Top of RECORDS SUPPLIED

-- ==== Sys2Proof/Laws/Ops.lean ====
section
/-! SUPPORT. Reads of fields and words after a write of a field or a word. -/

namespace Sys2Proof.Machine

/-! ### Fields of one word -/

theorem testBit_field (x : Word) (lo w i : Nat) : (field x lo w).testBit i = (decide (i < w) && x.toNat.testBit (lo + i)) := by
  simp [field, Nat.testBit_mod_two_pow, Nat.testBit_div_two_pow, Nat.add_comm]

theorem testBit_insertField (x : Word) (lo w v i : Nat) :
    (insertField x lo w v).toNat.testBit i = (decide (i < 32) && if i < lo then x.toNat.testBit i else if i < lo + w then v.testBit (i - lo) else x.toNat.testBit i) := by
  have h1 : x.toNat % 2 ^ lo + v % 2 ^ w * 2 ^ lo + x.toNat / 2 ^ (lo + w) * 2 ^ (lo + w) = 2 ^ lo * (2 ^ w * (x.toNat / 2 ^ (lo + w)) + v % 2 ^ w) + x.toNat % 2 ^ lo := by
    rw [Nat.pow_add]; ring
  rw [insertField, BitVec.toNat_ofNat, Nat.testBit_mod_two_pow, h1, Nat.testBit_two_pow_mul_add _ (Nat.mod_lt _ (by positivity)), Nat.testBit_two_pow_mul_add _ (Nat.mod_lt _ (by positivity))]
  congr 1
  split
  · next h => simp [Nat.testBit_mod_two_pow, h]
  · next h =>
    by_cases h2 : i < lo + w
    · have h3 : i - lo < w := by omega
      simp [h2, h3, Nat.testBit_mod_two_pow]
    · have h3 : ¬ i - lo < w := by omega
      simp only [h2, h3, if_false, Nat.testBit_div_two_pow]
      congr 1; omega

theorem field_insertField_same {x : Word} {lo w v : Nat} (h : lo + w ≤ 32) : field (insertField x lo w v) lo w = v % 2 ^ w := by
  refine Nat.eq_of_testBit_eq fun i => ?_
  rw [testBit_field, testBit_insertField, Nat.testBit_mod_two_pow]
  by_cases hi : i < w
  · have h1 : lo + i < 32 := by omega
    simp [hi, h1]
  · simp [hi]

theorem field_insertField_apart {x : Word} {lo w v lo' w' : Nat} (h : lo' + w' ≤ lo ∨ lo + w ≤ lo') : field (insertField x lo w v) lo' w' = field x lo' w' := by
  refine Nat.eq_of_testBit_eq fun i => ?_
  rw [testBit_field, testBit_field, testBit_insertField]
  by_cases hi : i < w'
  · by_cases h32 : lo' + i < 32
    · rcases h with h | h
      · have : lo' + i < lo := by omega
        simp [hi, h32, this]
      · have h1 : ¬ lo' + i < lo := by omega
        have h2 : ¬ lo' + i < lo + w := by omega
        simp [hi, h32, h1, h2]
    · have : x.toNat.testBit (lo' + i) = false := Nat.testBit_lt_two_pow (lt_of_lt_of_le x.isLt (Nat.pow_le_pow_right (by decide) (by omega)))
      simp [h32, this]
  · simp [hi]

theorem field_lt (x : Word) (lo w : Nat) : field x lo w < 2 ^ w := Nat.mod_lt _ (by positivity)

/-! ### Words of the window -/

@[simp] theorem Gov.word_setWord_self (g : Gov) (o : Nat) (w : Word) : (g.setWord o w).word o = w := by
  simp [Gov.word, Gov.setWord]

theorem Gov.word_setWord_ne (g : Gov) {o p : Nat} (w : Word) (h : p ≠ o) : (g.setWord o w).word p = g.word p := by
  simp [Gov.word, Gov.setWord, Tab.get_put_ne _ _ _ h]

theorem Gov.word_setWord (g : Gov) (o p : Nat) (w : Word) : (g.setWord o w).word p = if p = o then w else g.word p := by
  split
  · next h => rw [h, Gov.word_setWord_self]
  · next h => exact g.word_setWord_ne w h

/-- A field reads the value just stored in it, cut to its width. -/
theorem Gov.get_set_self (g : Gov) {f : Fld} (v : Nat) (h : f.lo + f.w ≤ 32) : (g.set f v).get f = v % 2 ^ f.w := by
  simp only [Gov.get, Gov.set, Gov.word_setWord_self]
  exact field_insertField_same h

/-- A store in one field leaves every field apart from it alone. -/
theorem Gov.get_set_apart (g : Gov) {f h : Fld} (v : Nat) (H : h.apart f = true) : (g.set f v).get h = g.get h := by
  simp only [Fld.apart, Bool.or_eq_true, bne_iff_ne, ne_eq, decide_eq_true_eq] at H
  simp only [Gov.get, Gov.set, Gov.word_setWord]
  split
  · next e =>
    rw [← e]
    refine field_insertField_apart ?_
    rcases H with (H | H) | H
    · exact absurd e H
    · exact .inl H
    · exact .inr H
  · rfl

theorem Gov.word_set_ne (g : Gov) {f : Fld} {o : Nat} (v : Nat) (h : o ≠ f.off) : (g.set f v).word o = g.word o := g.word_setWord_ne _ h

theorem Gov.flag_set_self (g : Gov) {f : Fld} (v : Nat) (h : f.lo + f.w ≤ 32) : (g.set f v).flag f = (v % 2 ^ f.w != 0) := by
  rw [Gov.flag, g.get_set_self v h]

theorem Gov.flag_set_apart (g : Gov) {f h : Fld} (v : Nat) (H : h.apart f = true) : (g.set f v).flag h = g.flag h := by
  rw [Gov.flag, Gov.flag, g.get_set_apart v H]

theorem Gov.get_lt (g : Gov) (f : Fld) : g.get f < 2 ^ f.w := field_lt _ _ _

theorem Gov.mark_eq (g : Gov) (f : Fld) : g.mark f = g.set f 1 := (rfl)
theorem Gov.upd_eq (g : Gov) (f : Fld) (h : Nat → Nat) : g.upd f h = g.set f (h (g.get f)) := (rfl)
theorem Gov.inc_eq (g : Gov) (f : Fld) (n : Nat) : g.inc f n = g.set f (usat f.w (g.get f + n)) := (rfl)
theorem Gov.sset_eq (g : Gov) (f : Fld) (v : Int) : g.sset f v = g.set f (ofSigned f.w (ssat f.w v)) := (rfl)

theorem usat_mod (w x : Nat) : usat w x % 2 ^ w = usat w x := by
  have : 0 < 2 ^ w := by positivity
  exact Nat.mod_eq_of_lt (by unfold usat umax; omega)

/-! ### Values in force -/

/-- Where no earlier word is kept, the field in force is the stored one. -/
theorem Gov.act_activate (g : Gov) (pick : Nat → Bool) {f : Fld} (h : pick f.off = true) : (g.activate pick).act f = g.get f := by
  unfold Gov.act Gov.actWord Gov.activate
  simp only [Gov.withHeld_held, Gov.withHeld_word]
  rw [Tab.get_filter_out _ _ (fun o => !pick o) (by simp [h])]
  rfl

theorem Gov.act_set_apart (g : Gov) {f h : Fld} (v : Nat) (H : h.apart f = true) : (g.set f v).act h = g.act h := by
  unfold Gov.act Gov.actWord
  rcases Tab.get_cases (α := Word) g.held h.off with ⟨w, hw⟩ | hd
  · simp only [Gov.set_held, hw]
  · simp only [Gov.set_held, hd]
    exact g.get_set_apart v H

@[simp] theorem Gov.activate_get (g : Gov) (p : Nat → Bool) (f : Fld) : (g.activate p).get f = g.get f := (rfl)
@[simp] theorem Gov.activate_now (g : Gov) (p : Nat → Bool) : (g.activate p).now = g.now := (rfl)
@[simp] theorem Gov.activate_reg (g : Gov) (p : Nat → Bool) : (g.activate p).reg = g.reg := (rfl)

/-! ### Only the listed fields -/

theorem Gov.onlyFields_refl (g : Gov) (fs : List Fld) : g.onlyFields g fs := fun _ _ => rfl

theorem Gov.onlyFields_trans {g h k : Gov} {fs : List Fld} (a : g.onlyFields h fs) (b : h.onlyFields k fs) : g.onlyFields k fs := fun f hf => (b f hf).trans (a f hf)

/-- A store in a listed field. -/
theorem Gov.onlyFields_set {g h : Gov} {fs : List Fld} {f : Fld} (v : Nat) (a : g.onlyFields h fs) (m : f ∈ fs) : g.onlyFields (h.set f v) fs := fun k hk =>
  (h.get_set_apart v (List.all_eq_true.1 hk f m)).trans (a k hk)

/-- A change beside the window. -/
theorem Gov.onlyFields_regs {g h k : Gov} {fs : List Fld} (a : g.onlyFields h fs) (e : k.fuses = h.fuses) (r : k.regs = h.regs) : g.onlyFields k fs := fun f hf => by
  rw [← a f hf]; simp only [Gov.get, Gov.word, e, r]

end Sys2Proof.Machine
end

Bottom of RECORDS SUPPLIED

TASK OBJECTIVE: Search the entries above for the string "actWord". Copy each line that holds it.

TASK SOLUTION:
  unfold Gov.act Gov.actWord Gov.activate
  unfold Gov.act Gov.actWord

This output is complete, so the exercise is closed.